George’s take on the medical-device industry trends and 3D printing is already playing out. In 2011, the FDA approved the first 3D-printed knee. In December 2014, The Washington Post highlighted the first physician to use the fully customized implant. While critics argue that it is no better than traditional replacements, what is clear is that the medical-device industry is embracing the possibilities and evolving toward them.
3. Eliminate Waste in the Health-Care Supply Chain. George sees vast opportunities for the partnership of great design and advanced manufacturing developments to significantly shorten and tighten up waste in the supply chain.
This capability has significant implications in a cost-pressured industry like medical devices, and for emerging markets that demand healthcare but cannot afford any waste.

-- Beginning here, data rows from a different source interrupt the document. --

-- ==== Sys2Proof/Machine/Partition.lean ====
section
/-! DEFINITION. Partitions (chapter 15): PARTCFG commits and control rings (R334 to R337), automatic pre-emption and saved
blocks (R344, R345), PREEMPT and RESTORE (R346 to R352), and ABORT (R353 to R356). -/

namespace Sys2Proof.Machine

/-- The device with another partition state. -/
def Dev.withPar (d : Dev) (x : ParSt) : Dev := { d with par := x }

/-! ## Saving blocks (R341, R345, R347) -/

/-- The block for which an operation of a lane or of a spring runs. -/
def FabOp.block? (o : FabOp) : Option BlockRef :=
  match o.use with
  | .lane r _ _ _ _ _ _ _ => some r
  | .spring r _ _ _ _ _ _ => some r
  | _ => none

/-- Whether an outstanding operation is a load or tile fetch of a block. -/
def FabOp.loadsFor (o : FabOp) (r : BlockRef) : Bool := !o.dead && o.kind = 1 && o.block? = some r

/-- A part as it is saved: a load that is outstanding is abandoned and issued again after restore, and so is an access stopped on a
fault; stores and atomics are awaited (R347, R351). -/
def PartRun.saved (p : PartRun) (load : Bool) : PartRun :=
  if load ∧ p.left > 0 then { p with issued := 0, left := 0, state := .todo }
  else if p.state = .fault then { p with state := .todo }
  else p

/-- An instruction as it is saved. -/
def PathRun.saved (p : PathRun) : PathRun :=
  let remoteLoad := p.remote.all (fun r => r.kind = 1)
  { p with lanes := p.lanes.map (fun l => { l with parts := l.parts.map (fun x => x.saved (l.does p.op = .load && remoteLoad)) }) }

/-- The springs of brick `n` that a block owns, as saved: parts that were not complete are fetched again at restore (R223). -/
def Dev.ownedSprings (d : Dev) (n : Nat) (b : Block) : List (Nat × Spring) :=
  (List.range 4).filterMap (fun k =>
    let s := d.spring n k
    match s.run with
    | some r =>
      if r.ownedBy b.bref then
        some (k, { s with run := some { r with parts := r.parts.map (fun x => { x with part := x.part.saved true }) } })
      else none
    | none => none)

/-- Saves one block and takes it off its brick. Its remote loads and tile fetches are abandoned, to be issued again (R347,
R351). -/
def Dev.saveBlock (d : Dev) (part : Nat) (record : Option Nat) (n : Nat) (b : Block) : Dev × SavedBlock :=
  let s : SavedBlock := ⟨part, record, { b with paths := b.paths.map PathRun.saved }, d.lsRead n b 0 b.lsBytes, d.ownedSprings n b⟩
  let d := d.withOps (d.fab.ops.map (fun o => if o.loadsFor b.bref then { o with dead := true } else o))
  (d.takeOff n (fun y => y.isRef b.bref), s)

/-- Records of a partition's own save area that hold blocks. -/
def Dev.usedRecords (d : Dev) (p : Nat) : List Nat := (d.par.saved.filter (fun s => s.part = p)).filterMap (·.record)

/-- The lowest record that holds none. -/
def Dev.freeRecord (d : Dev) (p : Nat) : Nat :=
  let u := d.usedRecords p
  ((List.range (u.length + 1)).find? (fun k => !u.contains k)).getD u.length

/-- save_off of R344. -/
def Dev.saveOff (d : Dev) (p : Nat) : Nat := d.cfld Fld.PAR_P_SAVE_save_off p * 65536

/-- Bytes of a save header and of a brick record (R341). -/
def saveHeader : Nat := 262144
def brickRecord : Nat := 819200

/-- Bytes that a save writes and that are not an interface (R342): nothing is known of them but where they were made. -/
def savedBytes (seed n : Nat) : Bytes := (List.range n).map (Config.freeByte seed)

/-- Where record `k` of a partition's own save area lies; nowhere if the partition owns no group (R344). -/
def Dev.recordPlace (d : Dev) (p k : Nat) : Option Nat :=
  let gs := setBitsOf (d.cfld Fld.PAR_P_GROUPS_group_mask p) 24
  if gs.isEmpty then none
  else some (0x180000000 * nth gs (k % gs.length) 0 + d.saveOff p + saveHeader + brickRecord * (k / gs.length))

/-- A record of a partition's own save area is written (R342, R344). -/
def Dev.writeRecordAt (d : Dev) (p k : Nat) : Dev :=
  match d.recordPlace p k with
  | some a => let f := d.fresh; (f.2.localWrite Asker.none true (some 0) .local a (savedBytes f.1 brickRecord)).1
  | none => d

/-- Saves the blocks of one brick that satisfy a test into one record of the partition's save area; they are counted (R345). -/
def Dev.saveOn (d : Dev) (p n : Nat) (test : Block → Bool) : Dev :=
  let k := d.freeRecord p
  let bs := (d.brick n).blocks.filter test
  bs.foldl (fun (d : Dev) b =>
    let r := d.saveBlock p (some k) n b
    r.1.withPar { r.1.par with saved := r.1.par.saved ++ [r.2] }) ((d.writeRecordAt p k).bump Fld.PAR_PREEMPTS_count 0 bs.length)

/-- Whether a block belongs to one of the clusters that have a block in a list. -/
def Block.inClusters (b : Block) (bs : List Block) : Bool :=
  bs.any (fun x => x.ring = b.ring && x.serial = b.serial && x.clusterBase = b.clusterBase)

/-- Saves the blocks of a brick, with the whole of their clusters (R345). -/
def Dev.saveBrick (d : Dev) (p n : Nat) : Dev :=
  let bs := (d.brick n).blocks
  (d.bricksWith (fun b => b.inClusters bs)).foldl (fun (d : Dev) m => (d.saveOn p m (fun b => b.inClusters bs)).cleanPond m) d

/-! ## PARTCFG (R334 to R337) -/

/-- Partitions with a pending commit. -/
def Dev.pendingParts (d : Dev) : List Nat := (List.range 8).filter (fun p => (d.staged? (.part p)).isSome)

/-- The masks of a partition: walls, groups and ways. -/
def Dev.masks (d : Dev) (p : Nat) : Nat × Nat × Nat :=
  (d.cfld Fld.PAR_P_MASKS_wall_mask p, d.cfld Fld.PAR_P_GROUPS_group_mask p, d.cfld Fld.PAR_P_MASKS_way_mask p)

/-- Whether two partitions' sets overlap. -/
def masksMeet (a b : Nat × Nat × Nat) : Bool := a.1 &&& b.1 ≠ 0 || a.2.1 &&& b.2.1 ≠ 0 || a.2.2 &&& b.2.2 ≠ 0

/-- Whether the save area fits within each owned group for `n` bricks (R344). -/
def Dev.saveFits (d : Dev) (p n : Nat) : Bool :=
  let g := popcount (d.cfld Fld.PAR_P_GROUPS_group_mask p) 24
  g = 0 || d.saveOff p + saveHeader + brickRecord * ceilDiv n g ≤ 0x180000000

/-- The reason for which partition `p`'s commit is refused, if any: `t` is the device as if every commit still running had
taken effect (R335). -/
def Dev.partFails (d t : Dev) (p : Nat) : Option Nat :=
  let on : Bool := t.cfld Fld.PAR_P_CTRL_enable p = 1
  let was : Bool := d.cfld Fld.PAR_P_CTRL_enable p = 1
  let m := t.masks p
  let overlap := (List.range 8).any (fun q => q ≠ p && t.cfld Fld.PAR_P_CTRL_enable q = 1 && masksMeet m (t.masks q))
  let gone := if was then (d.partWalls p).filter (fun w => !(on && m.1.testBit w)) else []
  let held := gone.any (fun w => (List.range 8).any (fun k => !(d.brick (8 * w + k)).blocks.isEmpty))
  let bricks := max (8 * popcount m.1 12) (if was then (d.partBricks p).length else 0)
  let layout : Bool := (on && (d.fld Fld.XLT_AS_CTRL_enable (t.cfld Fld.PAR_P_CRING_CFG_asid p) = 0
      || (t.cfldW Fld.PAR_P_CRING_value p).toNat % 64 ≠ 0 || !t.saveFits p bricks))
    || (m.2.1 = 0 && held)
  let busy := (d.ringsOf p).any (fun i => i ≠ p) || d.par.preempting.any (fun x => (d.ring x.target).part = p)
  firstReason [(on && overlap, 1), (on && (m.1 = 0 || m.2.2 = 0), 2), (layout, 3),
    (on && d.committed p 1024 > t.partCapacity p, 4), (was && !on && busy, 5)]

/-- The device as if the commits of the listed partitions had taken effect. -/
def Dev.tryCommits (d : Dev) (ps : List Nat) : Dev := ps.foldl (fun (d : Dev) p => d.tryGroup (.part p)) d

/-- The rounds of R335: those refused, with their reasons, leave, until a round refuses none. -/
def Dev.partRounds : Nat → Dev → List Nat → Dev × List Nat
  | 0, d, ps => (d, ps)
  | fuel + 1, d, ps =>
    let t := d.tryCommits ps
    let bad := ps.filterMap (fun p => (d.partFails t p).map (fun r => (p, r)))
    if bad.isEmpty then (d, ps)
    else Dev.partRounds fuel (bad.foldl (fun (d : Dev) b => d.refuseGroup (.part b.1) b.2) d)
      (ps.filter (fun p => !bad.any (fun b => b.1 = p)))

/-- The control ring that Gotik creates for a partition (R336). -/
def Dev.controlRing (d : Dev) (p : Nat) : Ring :=
  let k := d.cfld Fld.PAR_P_CRING_CFG_size_log2 p
  let base := d.cfldW Fld.PAR_P_CRING_value p
  { Ring.absent with
    sizeLog2 := k, asid := d.cfld Fld.PAR_P_CRING_CFG_asid p, part := p, cls := 2, cqMode := 2
    dbSource := d.cfld Fld.PAR_P_CRING_CFG_db_source p, dbId := d.cfld Fld.PAR_P_CRING_CFG_db_id p, cqLog2 := k
    base := base, cqBase := base + BitVec.ofNat 64 (64 * 2 ^ k), cqCons := base + BitVec.ofNat 64 (96 * 2 ^ k)
    state := .running }

/-- A wall leaves a partition (R337): its blocks are saved, its ponds written back and invalidated, its local stores
zero. -/
def Dev.wallLeaves (d : Dev) (p w : Nat) : Dev :=
  (List.range 8).foldl (fun (d : Dev) k =>
    let n := 8 * w + k
    let d := d.saveBrick p n
    ((d.cleanPond n).dropPond n).modBrick n (fun b =>
      { b with ls := Store.zero, drain := none, springs := b.springs.map (fun s => if s.run.isSome then s else Spring.idle) })) d

/-- A pass whose partition has other bricks now: its courses and units that were on bricks that have left go to the bricks that
remain (R143, R147, R337; log entry 112). -/
def PassRun.moveTo (p : PassRun) (bricks : List Nat) : PassRun :=
  let q := { p with bricks := bricks }
  let opened := p.opened.map (fun u => if bricks.contains u.brick then u else { u with brick := q.owner u.unit })
  { q with
    opened := opened
    courses := p.courses.map (fun x => match x.stage, opened.find? (fun u => u.course = some x.no) with
      | .fragment, some u => { x with bricks := bricks.filter (fun n => n / 8 = u.brick / 8) }
      | _, _ =>
        let own := bricks.filter (fun n => x.bricks.any (fun m => m / 48 = n / 48))
        { x with bricks := if own.isEmpty then bricks else own }) }

/-- The tiles of the open units of a pass take local store on the bricks that hold them now (R148). -/
def Dev.holdTiles (d : Dev) (c : Cmd) (p : PassRun) : Dev :=
  let mine := fun (h : LsHold) => h.tile && h.ring = c.ring && h.serial = c.serial
  let d : Dev := { d with bricks := d.bricks.map (fun (e : Nat × Brick) => (e.1, { e.2 with holds := e.2.holds.filter (fun h => !mine h) })) }
  p.opened.foldl (fun (d : Dev) u => d.modBrick u.brick (fun b => { b with holds := b.holds ++ [⟨c.ring, c.serial, true, u.unit, p.tileBytes⟩] })) d

/-- The passes of a partition go on with the bricks that it has now (R337). -/
def Dev.movePasses (d : Dev) (part : Nat) : Dev :=
  d.sub.cmds.foldl (fun (d : Dev) c => match c.run with
    | .pass p =>
      if c.part = part then
        let q := p.moveTo (d.partBricks part)
        (d.setPass c q).holdTiles c q
      else d
    | _ => d) d

/-- PARTCFG_TAKE_EFFECT at a tick edge (R335 to R337). -/
def Dev.takeParts (d : Dev) : Dev :=
  let r := Dev.partRounds 8 d d.pendingParts
  let old := r.1
  let d := r.2.foldl (fun (d : Dev) p => d.acceptGroup (.part p)) old
  let d := r.2.foldl (fun (d : Dev) p =>
    if old.cfld Fld.PAR_P_CTRL_enable p = 1 then
      ((old.partWalls p).filter (fun w => !(d.cfld Fld.PAR_P_CTRL_enable p = 1 && (d.partWalls p).contains w))).foldl
        (fun (d : Dev) w => d.wallLeaves p w) d
    else d) d
  let d := r.2.foldl (fun (d : Dev) p => d.movePasses p) d
  r.2.foldl (fun (d : Dev) p =>
    let was := old.cfld Fld.PAR_P_CTRL_enable p
    let on := d.cfld Fld.PAR_P_CTRL_enable p
    if was = 0 ∧ on = 1 then d.setRing p (d.controlRing p)
    else if was = 1 ∧ on = 0 ∧ (d.ring p).state ≠ .disabled then d.modRing p (fun x => { x with state := .destroying })
    else d) d

/-! ## Automatic pre-emption (R345) -/

/-- Whether a brick may be pre-empted: it holds blocks, all of them of BEST work or of FIRM work beyond its budget. -/
def Dev.preemptable (d : Dev) (n : Nat) : Bool :=
  let b := d.brick n
  !b.live.isEmpty && b.live.all (fun x => (d.ring x.ring).cls = 2 || ((d.ring x.ring).cls = 1 && !(d.ring x.ring).inBudget))

/-- HARD or FIRM work within its budget that no brick of the partition has room for. -/
def Dev.pressing (d : Dev) (p : Nat) : Option Cmd :=
  ((d.waitingWork p).find? (fun w => d.grantRank w.cmd < 2 && d.cannotPlace w)).map (·.cmd)

/-- Whether a request of a block or of one of its springs is outstanding (R345). -/
def Dev.blockBusy (d : Dev) (n : Nat) (b : Block) : Bool :=
  !b.paths.isEmpty || !b.releases.isEmpty || d.fab.ops.any (fun o => !o.dead && o.block? = some b.bref)
    || (List.range 4).any (fun k => (d.spring n k).run.any (fun r => r.ownedBy b.bref && r.parts.any (fun x => x.part.state ≠ .done)))

/-- AUTO_PREEMPT: after 20 µs of such a wait the brick with the fewest resident courses among those that may be pre-empted is
saved, once its outstanding requests have completed and if the save area has room (R345). -/
def Dev.autoPreempt (d : Dev) (p : Nat) : Dev :=
  match d.pressing p, minBy (fun n => (d.brick n).courses) ((d.partBricks p).filter d.preemptable) with
  | some c, some n =>
    let bs := (d.brick n).blocks
    let bricks := d.bricksWith (fun b => b.inClusters bs)
    let blocks := bricks.flatMap (fun m => ((d.brick m).blocks.filter (fun b => b.inClusters bs)).map (fun b => (m, b)))
    let busy := blocks.any (fun e => d.blockBusy e.1 e.2)
    let room := d.cfld Fld.PAR_P_GROUPS_group_mask p ≠ 0
      && ((d.usedRecords p).eraseDups).length + bricks.length ≤ (d.partBricks p).length
    if d.cfld Fld.PAR_P_CTRL_auto_preempt p = 1 ∧ busy = false ∧ room = true then
      (d.advanceTo (c.startAt + 20000)).saveBrick p n
    else d
  | _, _ => d

/-- Puts a saved block on brick `n`: on the quadrant and local store that it gets there, with its springs; its abandoned
loads and unfinished tiles are issued again, and translation prefetch starts again at head (R42, R223, R345, R351). -/
def Dev.putSaved (d : Dev) (c : Cmd) (s : SavedBlock) (n : Nat) : Dev :=
  let d := d.putBlock c n s.block
  match d.findBlock s.block.bref with
  | none => d
  | some (n, x) =>
    let d := s.springs.foldl (fun (d : Dev) e => d.setSpring n e.1 e.2) (d.lsWrite n x 0 s.ls)
    let d := (x.paths.map (·.id)).foldl (fun (d : Dev) id => d.runPath x.bref id) d
    s.springs.foldl (fun (d : Dev) e => (d.prefetchTiles n e.1).pump n e.1) d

George believes the increased alliance between the design and manufacturing functions enables consideration with the healthcare system in its entirety and in ways not possible before. And, as such, the alliance has the potential to ensure that the market (patients, payors, physicians) “has the right device design for the right use [and] that it’s used the right way so that you get both effectiveness and maximum efficacy, as well as absolute safety and quality, but without functionality that you don’t need,” she says.
George highlights the fact that there is tons of expensive inventory sitting unused at different stages in the supply chain—in hospitals, in distribution centers, in manufacturers’ warehouses. She anticipates ongoing innovation around eliminating waste in the supply chain while at the same time improving innovation in the actual devices.
She admits that eliminating supply-chain waste is “not very sexy” when compared to robotics or materials science. But, in resource-poor or cost-pressured environments, the opportunity is vast.